**Assignment**
Copy every line below that has the word "assumptions" in it.

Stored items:
· · · · · · ·

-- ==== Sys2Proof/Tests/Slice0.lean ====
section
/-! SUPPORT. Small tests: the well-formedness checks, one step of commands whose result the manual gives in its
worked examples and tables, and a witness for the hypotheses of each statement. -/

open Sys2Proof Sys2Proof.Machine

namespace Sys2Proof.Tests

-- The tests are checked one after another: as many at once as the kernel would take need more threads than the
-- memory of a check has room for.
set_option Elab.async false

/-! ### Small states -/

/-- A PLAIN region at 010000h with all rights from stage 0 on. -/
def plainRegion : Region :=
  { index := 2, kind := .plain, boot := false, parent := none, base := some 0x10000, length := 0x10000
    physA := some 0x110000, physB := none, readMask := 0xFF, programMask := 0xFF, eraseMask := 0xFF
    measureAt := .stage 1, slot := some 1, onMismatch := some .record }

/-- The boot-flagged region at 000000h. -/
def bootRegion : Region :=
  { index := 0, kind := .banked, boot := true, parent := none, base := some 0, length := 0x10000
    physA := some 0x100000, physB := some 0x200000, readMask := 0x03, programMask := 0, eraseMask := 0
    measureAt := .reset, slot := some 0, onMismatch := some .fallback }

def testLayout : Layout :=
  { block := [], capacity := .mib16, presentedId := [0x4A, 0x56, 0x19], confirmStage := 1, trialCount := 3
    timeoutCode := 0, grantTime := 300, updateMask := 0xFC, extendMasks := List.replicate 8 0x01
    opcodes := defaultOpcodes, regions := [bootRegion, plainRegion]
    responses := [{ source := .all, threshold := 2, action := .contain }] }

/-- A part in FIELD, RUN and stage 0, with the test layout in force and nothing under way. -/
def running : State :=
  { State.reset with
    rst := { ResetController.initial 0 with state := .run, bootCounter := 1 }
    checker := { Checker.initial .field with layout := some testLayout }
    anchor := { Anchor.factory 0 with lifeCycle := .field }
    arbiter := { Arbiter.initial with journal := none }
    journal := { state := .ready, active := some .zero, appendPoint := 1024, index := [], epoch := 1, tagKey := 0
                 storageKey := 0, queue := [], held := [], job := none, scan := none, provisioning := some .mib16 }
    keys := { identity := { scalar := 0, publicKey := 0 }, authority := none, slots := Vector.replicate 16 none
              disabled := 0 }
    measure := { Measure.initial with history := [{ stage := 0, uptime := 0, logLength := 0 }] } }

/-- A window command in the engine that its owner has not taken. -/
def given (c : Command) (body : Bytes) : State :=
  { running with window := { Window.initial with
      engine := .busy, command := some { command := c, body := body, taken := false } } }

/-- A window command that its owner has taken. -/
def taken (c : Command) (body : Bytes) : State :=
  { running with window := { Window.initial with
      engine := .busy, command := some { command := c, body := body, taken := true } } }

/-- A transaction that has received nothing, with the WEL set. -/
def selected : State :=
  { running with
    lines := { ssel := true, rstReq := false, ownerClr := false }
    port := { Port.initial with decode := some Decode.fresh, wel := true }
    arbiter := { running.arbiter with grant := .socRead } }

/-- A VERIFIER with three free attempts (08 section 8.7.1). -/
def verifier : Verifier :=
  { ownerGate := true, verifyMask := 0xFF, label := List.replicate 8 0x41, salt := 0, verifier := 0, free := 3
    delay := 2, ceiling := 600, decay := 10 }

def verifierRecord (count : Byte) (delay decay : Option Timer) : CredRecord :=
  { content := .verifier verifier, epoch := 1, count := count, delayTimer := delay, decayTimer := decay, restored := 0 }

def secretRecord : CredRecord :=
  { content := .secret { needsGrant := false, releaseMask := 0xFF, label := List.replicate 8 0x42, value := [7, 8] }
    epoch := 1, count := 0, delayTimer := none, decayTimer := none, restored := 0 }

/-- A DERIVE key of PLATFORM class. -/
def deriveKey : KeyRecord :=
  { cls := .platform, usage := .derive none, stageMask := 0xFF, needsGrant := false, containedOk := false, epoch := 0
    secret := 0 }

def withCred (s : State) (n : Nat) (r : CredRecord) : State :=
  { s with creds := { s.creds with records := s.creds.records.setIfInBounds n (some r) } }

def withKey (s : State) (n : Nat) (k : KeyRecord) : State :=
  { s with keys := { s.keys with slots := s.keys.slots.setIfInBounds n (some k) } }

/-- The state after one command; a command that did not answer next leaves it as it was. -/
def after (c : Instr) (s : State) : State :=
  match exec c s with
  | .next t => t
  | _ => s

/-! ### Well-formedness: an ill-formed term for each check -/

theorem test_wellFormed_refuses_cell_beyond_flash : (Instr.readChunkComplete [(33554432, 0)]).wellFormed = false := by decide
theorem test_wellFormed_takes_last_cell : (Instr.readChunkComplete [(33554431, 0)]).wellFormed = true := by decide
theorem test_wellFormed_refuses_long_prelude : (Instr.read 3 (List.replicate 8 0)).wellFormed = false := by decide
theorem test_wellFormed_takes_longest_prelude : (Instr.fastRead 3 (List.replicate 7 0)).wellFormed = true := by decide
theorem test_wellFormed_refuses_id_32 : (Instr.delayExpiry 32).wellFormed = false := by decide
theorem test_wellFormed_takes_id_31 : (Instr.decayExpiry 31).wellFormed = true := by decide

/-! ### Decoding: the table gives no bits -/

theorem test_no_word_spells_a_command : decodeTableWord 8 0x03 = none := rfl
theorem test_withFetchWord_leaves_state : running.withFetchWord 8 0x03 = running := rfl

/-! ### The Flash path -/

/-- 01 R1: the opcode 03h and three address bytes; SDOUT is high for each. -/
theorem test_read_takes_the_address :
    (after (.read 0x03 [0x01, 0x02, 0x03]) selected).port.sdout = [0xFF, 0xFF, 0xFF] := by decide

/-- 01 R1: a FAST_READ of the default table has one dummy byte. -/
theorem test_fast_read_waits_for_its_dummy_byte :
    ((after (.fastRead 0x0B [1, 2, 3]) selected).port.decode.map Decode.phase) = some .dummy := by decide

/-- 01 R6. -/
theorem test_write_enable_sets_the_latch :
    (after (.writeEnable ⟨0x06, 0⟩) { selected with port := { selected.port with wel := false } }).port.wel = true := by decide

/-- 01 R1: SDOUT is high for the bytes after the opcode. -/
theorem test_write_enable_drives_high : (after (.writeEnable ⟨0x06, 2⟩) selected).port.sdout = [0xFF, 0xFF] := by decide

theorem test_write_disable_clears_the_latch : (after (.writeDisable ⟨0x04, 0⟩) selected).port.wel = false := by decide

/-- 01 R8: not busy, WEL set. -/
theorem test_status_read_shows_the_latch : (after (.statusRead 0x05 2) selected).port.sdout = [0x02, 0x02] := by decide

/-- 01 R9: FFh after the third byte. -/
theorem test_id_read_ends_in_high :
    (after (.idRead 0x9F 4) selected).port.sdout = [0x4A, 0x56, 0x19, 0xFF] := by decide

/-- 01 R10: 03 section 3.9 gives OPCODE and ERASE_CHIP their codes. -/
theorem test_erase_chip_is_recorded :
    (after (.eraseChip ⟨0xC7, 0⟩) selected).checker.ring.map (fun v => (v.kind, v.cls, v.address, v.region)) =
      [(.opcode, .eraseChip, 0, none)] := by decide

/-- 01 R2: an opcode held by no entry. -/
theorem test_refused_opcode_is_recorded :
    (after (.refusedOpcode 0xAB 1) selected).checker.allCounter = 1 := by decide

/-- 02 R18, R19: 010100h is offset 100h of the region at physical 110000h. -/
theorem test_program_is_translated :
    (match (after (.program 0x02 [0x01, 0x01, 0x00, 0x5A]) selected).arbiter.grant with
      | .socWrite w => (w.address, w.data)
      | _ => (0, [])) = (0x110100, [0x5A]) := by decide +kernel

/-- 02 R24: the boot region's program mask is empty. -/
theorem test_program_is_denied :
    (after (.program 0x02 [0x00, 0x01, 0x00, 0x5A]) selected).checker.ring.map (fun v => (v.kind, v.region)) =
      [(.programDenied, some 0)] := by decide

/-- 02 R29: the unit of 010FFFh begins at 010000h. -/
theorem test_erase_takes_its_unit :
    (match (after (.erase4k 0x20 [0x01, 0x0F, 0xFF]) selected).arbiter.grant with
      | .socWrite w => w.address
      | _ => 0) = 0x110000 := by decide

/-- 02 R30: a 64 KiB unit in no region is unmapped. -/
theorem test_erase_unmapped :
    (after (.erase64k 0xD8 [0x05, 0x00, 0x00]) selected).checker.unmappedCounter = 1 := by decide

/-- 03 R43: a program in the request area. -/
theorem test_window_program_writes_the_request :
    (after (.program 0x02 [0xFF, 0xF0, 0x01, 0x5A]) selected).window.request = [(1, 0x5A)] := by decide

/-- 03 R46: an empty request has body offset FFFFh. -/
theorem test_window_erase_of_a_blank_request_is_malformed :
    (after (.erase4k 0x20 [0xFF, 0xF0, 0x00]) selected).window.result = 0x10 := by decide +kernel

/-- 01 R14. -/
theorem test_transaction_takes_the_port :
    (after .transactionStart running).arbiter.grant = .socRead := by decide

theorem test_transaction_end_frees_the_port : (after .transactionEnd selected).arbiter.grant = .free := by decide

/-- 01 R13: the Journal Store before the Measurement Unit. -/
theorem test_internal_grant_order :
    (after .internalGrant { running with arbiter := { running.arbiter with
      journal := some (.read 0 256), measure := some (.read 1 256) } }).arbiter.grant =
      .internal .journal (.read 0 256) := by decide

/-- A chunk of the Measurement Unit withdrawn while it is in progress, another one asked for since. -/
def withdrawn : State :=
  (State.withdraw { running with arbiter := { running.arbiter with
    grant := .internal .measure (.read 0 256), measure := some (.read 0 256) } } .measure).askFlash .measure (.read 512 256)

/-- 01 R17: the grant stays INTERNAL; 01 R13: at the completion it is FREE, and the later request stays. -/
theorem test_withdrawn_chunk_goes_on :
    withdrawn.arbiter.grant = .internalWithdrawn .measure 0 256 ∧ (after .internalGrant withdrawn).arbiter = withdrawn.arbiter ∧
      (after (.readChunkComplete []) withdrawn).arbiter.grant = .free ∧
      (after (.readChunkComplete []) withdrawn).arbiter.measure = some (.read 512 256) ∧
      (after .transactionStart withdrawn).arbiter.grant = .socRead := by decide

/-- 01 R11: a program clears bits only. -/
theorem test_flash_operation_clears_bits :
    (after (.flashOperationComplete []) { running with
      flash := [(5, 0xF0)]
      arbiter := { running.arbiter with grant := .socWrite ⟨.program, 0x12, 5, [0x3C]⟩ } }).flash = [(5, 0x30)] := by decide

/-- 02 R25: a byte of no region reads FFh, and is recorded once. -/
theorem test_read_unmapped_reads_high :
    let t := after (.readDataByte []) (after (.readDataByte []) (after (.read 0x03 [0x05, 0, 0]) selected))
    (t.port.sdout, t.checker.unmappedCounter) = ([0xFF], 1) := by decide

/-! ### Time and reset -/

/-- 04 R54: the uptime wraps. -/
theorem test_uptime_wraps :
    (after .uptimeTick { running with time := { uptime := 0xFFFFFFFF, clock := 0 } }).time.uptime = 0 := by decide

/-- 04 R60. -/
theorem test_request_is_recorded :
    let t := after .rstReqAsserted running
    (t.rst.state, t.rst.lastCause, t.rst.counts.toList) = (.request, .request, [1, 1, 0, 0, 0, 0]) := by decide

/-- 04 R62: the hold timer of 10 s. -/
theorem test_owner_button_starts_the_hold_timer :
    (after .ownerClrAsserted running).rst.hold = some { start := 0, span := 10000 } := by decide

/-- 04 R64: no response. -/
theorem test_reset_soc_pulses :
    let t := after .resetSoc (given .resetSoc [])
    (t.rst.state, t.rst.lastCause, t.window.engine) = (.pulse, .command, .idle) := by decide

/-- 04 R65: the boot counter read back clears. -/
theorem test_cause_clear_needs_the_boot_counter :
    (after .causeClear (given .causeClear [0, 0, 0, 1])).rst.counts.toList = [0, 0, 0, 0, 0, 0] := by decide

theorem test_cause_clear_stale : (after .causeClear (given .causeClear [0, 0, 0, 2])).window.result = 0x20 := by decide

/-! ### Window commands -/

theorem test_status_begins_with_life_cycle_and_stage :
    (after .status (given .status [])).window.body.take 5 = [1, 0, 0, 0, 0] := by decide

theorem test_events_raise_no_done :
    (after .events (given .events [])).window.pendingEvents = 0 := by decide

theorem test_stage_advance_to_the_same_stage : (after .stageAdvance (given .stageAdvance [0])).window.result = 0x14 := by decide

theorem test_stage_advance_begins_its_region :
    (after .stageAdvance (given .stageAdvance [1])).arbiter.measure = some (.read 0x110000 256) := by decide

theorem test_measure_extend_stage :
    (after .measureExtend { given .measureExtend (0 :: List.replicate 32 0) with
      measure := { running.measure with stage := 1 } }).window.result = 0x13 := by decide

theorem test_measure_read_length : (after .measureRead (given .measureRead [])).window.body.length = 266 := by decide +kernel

· · · · · · ·

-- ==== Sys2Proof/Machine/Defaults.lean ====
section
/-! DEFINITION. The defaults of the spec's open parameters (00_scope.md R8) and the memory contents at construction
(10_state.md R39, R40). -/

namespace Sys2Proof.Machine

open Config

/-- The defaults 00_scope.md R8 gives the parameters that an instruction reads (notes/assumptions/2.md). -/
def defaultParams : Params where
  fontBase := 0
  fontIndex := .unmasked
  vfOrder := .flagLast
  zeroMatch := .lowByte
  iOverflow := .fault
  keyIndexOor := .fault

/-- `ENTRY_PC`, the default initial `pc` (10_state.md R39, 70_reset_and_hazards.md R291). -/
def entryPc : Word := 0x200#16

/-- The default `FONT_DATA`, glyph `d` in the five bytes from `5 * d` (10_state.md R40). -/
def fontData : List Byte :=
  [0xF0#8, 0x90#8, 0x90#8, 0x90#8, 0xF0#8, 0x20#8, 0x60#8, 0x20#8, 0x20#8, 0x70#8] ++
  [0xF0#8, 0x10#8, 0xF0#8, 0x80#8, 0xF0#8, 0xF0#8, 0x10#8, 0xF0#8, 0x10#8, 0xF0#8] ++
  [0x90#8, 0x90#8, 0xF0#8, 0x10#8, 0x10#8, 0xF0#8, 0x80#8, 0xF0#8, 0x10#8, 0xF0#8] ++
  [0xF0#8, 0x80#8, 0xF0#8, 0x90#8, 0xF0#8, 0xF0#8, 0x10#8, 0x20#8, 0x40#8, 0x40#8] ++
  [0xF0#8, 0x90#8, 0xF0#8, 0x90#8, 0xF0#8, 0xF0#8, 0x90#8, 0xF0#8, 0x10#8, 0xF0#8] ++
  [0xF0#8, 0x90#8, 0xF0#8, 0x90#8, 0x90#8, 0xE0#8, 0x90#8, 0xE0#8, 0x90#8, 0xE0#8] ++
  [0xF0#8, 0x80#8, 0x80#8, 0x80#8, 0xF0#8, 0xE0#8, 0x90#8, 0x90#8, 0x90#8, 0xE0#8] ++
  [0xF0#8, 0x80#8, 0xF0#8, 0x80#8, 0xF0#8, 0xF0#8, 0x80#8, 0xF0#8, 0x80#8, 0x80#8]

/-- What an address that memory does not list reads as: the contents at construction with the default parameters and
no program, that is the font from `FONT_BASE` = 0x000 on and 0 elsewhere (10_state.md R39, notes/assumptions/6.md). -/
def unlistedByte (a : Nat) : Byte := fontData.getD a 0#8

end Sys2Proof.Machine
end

· · · · · · ·

**Exercise solution**
/-- The defaults 00_scope.md R8 gives the parameters that an instruction reads (notes/assumptions/2.md). -/
no program, that is the font from `FONT_BASE` = 0x000 on and 0 elsewhere (10_state.md R39, notes/assumptions/6.md). -/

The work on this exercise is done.